Board of Directors: • Small time directors, who were successful only in smaller businesses. • Types of Members: • Wheat ranchers, apple orchard owners, veterinarians, muffler shop owners, and refrigerator salesmen. • One a few were professional, and of those virtually none had any high level managerial experience with nuclear power. • At meetings, in a 2 hour meeting only about 3 minutes was devoted to policy considerations.
Planning and Budgeting: • Budget emphasized financial control and accountability rather than planning and performance. • Decisions made without serious consideration of goals. • Budget reductions made with no regard for in- put from department managers or department goals. • Typical budget policy of a much smaller organization. • Lack of central coordination of the budget process lead to poor construction cost data.
Cost Increases: • Labor Costs: higher costs with lower productivity. • Regulatory Changes: 1,000 new regulations in the 1970’s (although not all caused increases in costs) • Contract Increases: if costs of project overrun beyond contactor’s control. (project design changes, schedule revisions, etc)
Plant Production Haulted: • 1982: Plants 4 and 5 halted • Budgets exceeding $24 Billion, and neither made money, or power. • Plants 1 and 3 were never completed either • Losses covered by the Bonneville Power Administration
Results: • Losses of 2.25 Billion, and resulted in system default. • Member utilities, specifically rate payers, were held responsible to pay back money.

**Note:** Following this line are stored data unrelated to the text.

-- ==== Sys2Proof/Machine/Context.lean ====
section
/-! DEFINITION. Context.lean: the CTX instructions (R417 to R423) and their completions: creating a context and giving to it (R69 to
R73), its revocation (R88, R89), the resumption of its stopped cores (R419), `cxsave` and `cxload` (R420), pending child traps
(R421), and the configuration of queues (R422). -/

namespace Sys2Proof.Machine

/-! ### Descriptors (R69) -/

/-- The fields of a context descriptor (R69). -/
structure CtxDesc where
  troot : Nat
  save : Nat
  prof : Nat
  eceil : Nat
  hset : List Nat
  deleg : Word
  hentry : Word
  weight : Nat
  kind : Nat
  qslots : Nat
  hsrc : Word
  pshare : Nat

def CtxDesc.ofBytes (l : List Byte) : CtxDesc :=
  { troot := bytesNat l 0 8, save := bytesNat l 8 8, prof := bytesNat l 0x10 8, eceil := bytesNat l 0x18 8
    hset := (List.range 96).filter fun h => (bytesNat l 0x20 12).testBit h
    deleg := BitVec.ofNat 32 (bytesNat l 0x2C 4), hentry := BitVec.ofNat 32 (bytesNat l 0x30 4)
    weight := bytesNat l 0x34 2, kind := bytesNat l 0x36 1, qslots := bytesNat l 0x37 1
    hsrc := BitVec.ofNat 32 (bytesNat l 0x38 4), pshare := bytesNat l 0x3C 1 }

/-- Every field of a descriptor holds a valid value, and every reserved bit is zero (R69, R70, R391). -/
def ctxDescOk (l : List Byte) : Bool :=
  let d := CtxDesc.ofBytes l
  decide (d.troot < 2 ^ 48) && d.troot % 4096 == 0 && decide (d.save < 2 ^ 48) && d.save % 65536 == 0 && decide (d.prof < 2 ^ 48)
    && d.prof % 64 == 0 && decide (d.eceil < 2 ^ 48) && (d.hentry >>> 16).toNat % 2 ^ 15 == 0 && decide (d.weight ≤ 256)
    && decide (d.kind ≤ 1) && decide (d.qslots ≤ 16) && !d.hsrc.getLsbD 30 && decide (d.pshare ≤ 64) && zeroBytes l 0x3D 3

/-- The host source that a descriptor names; none when its valid bit is clear. -/
def CtxDesc.source (d : CtxDesc) : Option Source :=
  if d.hsrc.getLsbD 31 then .some { node := d.hsrc.toNat % 2 ^ 24, num := d.hsrc.toNat / 2 ^ 24 % 64 } else .none

/-! ### What a parent may give (R70 to R73) -/

/-- The context to which a host source is bound. -/
def State.boundTo (s : State) (q : Source) : Option Nat := (s.binds.find? fun b => b.1 == q).map (·.2)

/-- A source that a descriptor names may be bound to a child of p: x itself may hold it already (R70, R418). -/
def State.sourceOk (s : State) (p : Nat) (x : Option Nat) (d : CtxDesc) : Bool :=
  match d.source with
  | .none => true
  | .some q => match s.boundTo q with
    | .none => true
    | .some n => n == p || x == .some n

/-- The queue slots of a context that it neither gave nor uses (R70, R73). -/
def State.freeSlots (s : State) (x : Nat) : Nat := s.queueSlots x - (s.ctx x).configured

/-- The slice domains of a context that hold one of some herds (R72), the time-shared child x left out. -/
def State.domainsWith (s : State) (p : Nat) (x : Option Nat) (l : List Nat) : List (List Nat) :=
  (((s.tsChildren p).filter fun n => x ≠ .some n).map fun n => (s.ctx n).herds).filter fun g => g.any l.contains

/-- The same herds. -/
def sameHerds (a b : List Nat) : Bool := a.all b.contains && b.all a.contains

/-- Whether p may give root herds l to a new child of a kind (R70, R72). -/
def State.mayGive (s : State) (p kind : Nat) (l : List Nat) : Bool :=
  !(l.any (s.givenAway p)) &&
    (if kind = 0 then (s.domainsWith p .none l).isEmpty && !l.contains (s.ctx p).lead
     else (s.domainsWith p .none l).all (sameHerds l))

/-- Whether p may give child x what stands in l beside what x holds (R418, R72). -/
def State.mayAdd (s : State) (p x : Nat) (l : List Nat) : Bool :=
  let c := s.ctx x
  let added := l.filter fun h => !c.herds.contains h
  c.herds.all l.contains && !(added.any (s.givenAway p)) &&
    (if c.timeShared then
       added.isEmpty || (s.domainsWith p (.some x) l).isEmpty
     else (s.domainsWith p .none added).isEmpty && !added.contains (s.ctx p).lead)

/-- The root herds that a descriptor names; none when it names none, one that the parent does not
hold, or one that no spare is left for (R70, R441). -/
def State.namedHerds (s : State) (p : Nat) (d : CtxDesc) : Option (List Nat) :=
  let held := (s.ctx p).herds
  let named := d.hset.filterMap fun v => held[v]?
  if d.hset.isEmpty || (d.hset.any fun v => decide (held.length ≤ v)) || named.any s.unusable then .none else .some named

/-! ### Changes of resources -/

/-- A source is bound to a context. -/
def State.bindSource (s : State) (x : Nat) (d : CtxDesc) : State :=
  match d.source with
  | .none => s
  | .some q =>
    if s.boundTo q = .some x && !s.released.contains q then s
    else { s with binds := (q, x) :: s.binds.filter (fun b => b.1 ≠ q), released := s.released.filter fun z => z ≠ q }

/-- Port shares follow from the descriptors, parents before children (R73). -/
def State.reshare (s : State) : State :=
  [1, 2, 3, 4].foldl (fun s d => (s.ctxs.filter fun k => k.depth == d).foldl (fun s k =>
    s.modCtx k.num fun c => { c with pshare := bytesNat c.desc 0x3C 1 * (s.ctx ((k.parent).getD 0)).pshare }) s) s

Lawsuit: • Bondholders Sued…. • 30,000 bondholders got $0.40 on the dollar, and the rest received as low as $0.10 on the dollar.
Conclusion • Even though defaults are rare, when they do occur they have significant impacts. • Promotes Diversification!!! • Can get insurance to help cover the chance of defaults, this insurance basically lowers coupon payments slightly.